··· Input data ···

/-- Settles O51: the two weights cancel, and the crank is the one field the three commands change. -/
theorem crankReversalUndoesTurn : Obligations.CrankReversalUndoesTurn := fun _ _ hinv hn =>
  ⟨fun down => execAll_turn_reverse_turn hn hinv liftSelectsSubtraction.2 (by rw [down]; rfl),
    fun up => execAll_turn_reverse_turn hn hinv lowerSelectsAddition.2 (by rw [up]; rfl)⟩

/-! ### The product law (R106) -/

/-- The five fields after commands that add the weight `w` in all and leave the carriage at `k` and the crank at
`d`. -/
def CalculatorState.moved (c : CalculatorState) (w : Int) (k : Nat) (d : Bool) : CalculatorState :=
  { c.addWeight w with carriageSetting := k, crankDown := d }

theorem moved_moved (c : CalculatorState) (v w : Int) (j k : Nat) (d e : Bool) :
    (c.moved v j d).moved w k e = c.moved (v + w) k e := by
  have sum : (c.moved v j d).moved w k e = { (c.addWeight v).addWeight w with carriageSetting := k, crankDown := e } :=
    rfl
  rw [sum, addWeight_addWeight, CalculatorState.moved]

/-- The weight 0 moves the carriage and the crank alone. -/
theorem moved_zero {c : CalculatorState} (h : c.Inv) (k : Nat) (d : Bool) :
    c.moved 0 k d = { c with carriageSetting := k, crankDown := d } := by
  rw [CalculatorState.moved, addWeight_zero h]

/-- A command moves the five fields by the weight it adds to the total of every sequence that starts with it. -/
def MovesByWeight (i : Instr) (s : State) : Prop :=
  ∃ (w : Int) (k : Nat) (d : Bool) (r : Response), exec i s = .next (s.answer (s.engine.moved w k d) r) ∧
    ∀ is, totalWeight (i :: is) s.engine.carriageSetting s.engine.crankDown = w + totalWeight is k d

/-- A command that leaves the banks moves by no weight. -/
theorem movesByWeight_of_no_weight {i : Instr} {s : State} {k : Nat} {d : Bool} {r : Response} (hinv : s.engine.Inv)
    (h : exec i s = .next (s.answer { s.engine with carriageSetting := k, crankDown := d } r))
    (total : ∀ is, totalWeight (i :: is) s.engine.carriageSetting s.engine.crankDown = totalWeight is k d) :
    MovesByWeight i s :=
  ⟨0, k, d, r, by rw [h, moved_zero hinv], fun is => by rw [total, zero_add]⟩

/-- A read leaves the five fields, whether it acts or fails. -/
theorem movesByWeight_of_read {i : Instr} {s : State} (hinv : s.engine.Inv) (update : updateOf i s.engine = {})
    (total : ∀ is k d, totalWeight (i :: is) k d = totalWeight is k d) : MovesByWeight i s := by
  obtain ⟨r, answered⟩ := exec_of_no_update update
  exact movesByWeight_of_no_weight hinv answered fun is => total is _ _

theorem movesByWeight_setcar (n : Int) {s : State} (hinv : s.engine.Inv) : MovesByWeight (.setcar n) s := by
  obtain ⟨-, sets⟩ := setcarSetsCarriageOrFails
  obtain ⟨inRange, outOfRange⟩ := sets n s
  by_cases h : 1 ≤ n ∧ n ≤ 6
  · exact movesByWeight_of_no_weight hinv (inRange h) fun is => by rw [totalWeight, if_pos h]
  · exact movesByWeight_of_no_weight hinv (outOfRange (by omega)) fun is => by rw [totalWeight, if_neg h]

theorem movesByWeight_turn (n : Int) {s : State} (hinv : s.engine.Inv) : MovesByWeight (.turn n) s := by
  by_cases h : 1 ≤ n
  · exact ⟨turnWeight n s.engine, _, _, _, exec_turn_of_one_le h s, fun is => by rw [totalWeight, if_pos h]; rfl⟩
  · exact movesByWeight_of_no_weight hinv (exec_turn_of_lt_one (by omega) s)
      fun is => by rw [totalWeight, if_neg h, zero_add]

theorem movesByWeight_of_keepsProduct {i : Instr} (h : keepsProduct i = true) {s : State} (hinv : s.engine.Inv) :
    MovesByWeight i s := by
  cases i with
  | turn n => exact movesByWeight_turn n hinv
  | setcar n => exact movesByWeight_setcar n hinv
  | lift => exact movesByWeight_of_no_weight hinv (liftSelectsSubtraction.2 s) fun _ => rfl
  | lower => exact movesByWeight_of_no_weight hinv (lowerSelectsAddition.2 s) fun _ => rfl
  | setreg r v => exact nomatch h
  | clrcnt => exact nomatch h
  | clrres => exact nomatch h
  | clr => exact nomatch h
  | _ => exact movesByWeight_of_read hinv rfl fun _ _ _ => rfl

/-- A command keeps R16. -/
theorem engine_inv_of_exec {i : Instr} {s t : State} (h : exec i s = .next t) (hinv : s.engine.Inv) : t.engine.Inv := by
  obtain ⟨c, r, answered, keeps, -⟩ := exec_keeps_inv i hinv
  obtain rfl := Host.Outcome.next.inj (answered.symm.trans h)
  exact keeps

/-- A sequence of such commands moves the five fields by its total weight. -/
theorem execAll_moves_by_totalWeight (is : List Instr) (s : State) (hinv : s.engine.Inv)
    (h : ∀ i ∈ is, keepsProduct i = true) :
    ∃ t k d, execAll is s = .next t ∧
      t.engine = s.engine.moved (totalWeight is s.engine.carriageSetting s.engine.crankDown) k d := by
  induction is generalizing s with
  | nil => exact ⟨s, _, _, rfl, (moved_zero hinv _ _).symm⟩
  | cons i is ih =>
    obtain ⟨hi, his⟩ := List.forall_mem_cons.mp h
    obtain ⟨w, k, d, r, first, total⟩ := movesByWeight_of_keepsProduct hi hinv
    obtain ⟨t, k', d', run, engine⟩ := ih (s.answer (s.engine.moved w k d) r) (engine_inv_of_exec first hinv) his
    refine ⟨t, k', d', (execAll_cons first is).trans run, ?_⟩
    rw [engine, total, answer_engine, moved_moved]
    rfl

/-- Settles O52: the banks after a move by the total weight; from 0 and in range the sums are not reduced. -/
theorem productLaw : Obligations.ProductLaw := by
  intro is s hinv h
  obtain ⟨t, k, d, run, engine⟩ := execAll_moves_by_totalWeight is s hinv h
  refine ⟨t, run, ?_⟩
  intro W
  have counting : (t.engine.countingRegisters : Int) = ((s.engine.countingRegisters : Int) + W) % 1000000 := by
    rw [engine]; exact addWeight_counting s.engine W
  have result : (t.engine.resultRegisters : Int) =
      ((s.engine.resultRegisters : Int) + (s.engine.settingRegisters : Int) * W) % 100000000000 := by
    rw [engine]; exact addWeight_result s.engine W
  refine ⟨by rw [engine]; rfl, counting, result, fun zeroC zeroP nonneg hW hSW => ?_⟩
  have product : 0 ≤ (s.engine.settingRegisters : Int) * W := by positivity
  rw [counting, result, zeroC, zeroP, Nat.cast_zero, zero_add, zero_add]
  exact ⟨Int.emod_eq_of_lt nonneg hW, Int.emod_eq_of_lt product hSW⟩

···

> [Task prompt]
Reproduce the lines above, beginning at the line with "have sum : (c.moved" and stopping after the line with "crank alone. -/", exactly as they are.

> [Written answer]
  have sum : (c.moved v j d).moved w k e = { (c.addWeight v).addWeight w with carriageSetting := k, crankDown := e } :=
    rfl
  rw [sum, addWeight_addWeight, CalculatorState.moved]

/-- The weight 0 moves the carriage and the crank alone. -/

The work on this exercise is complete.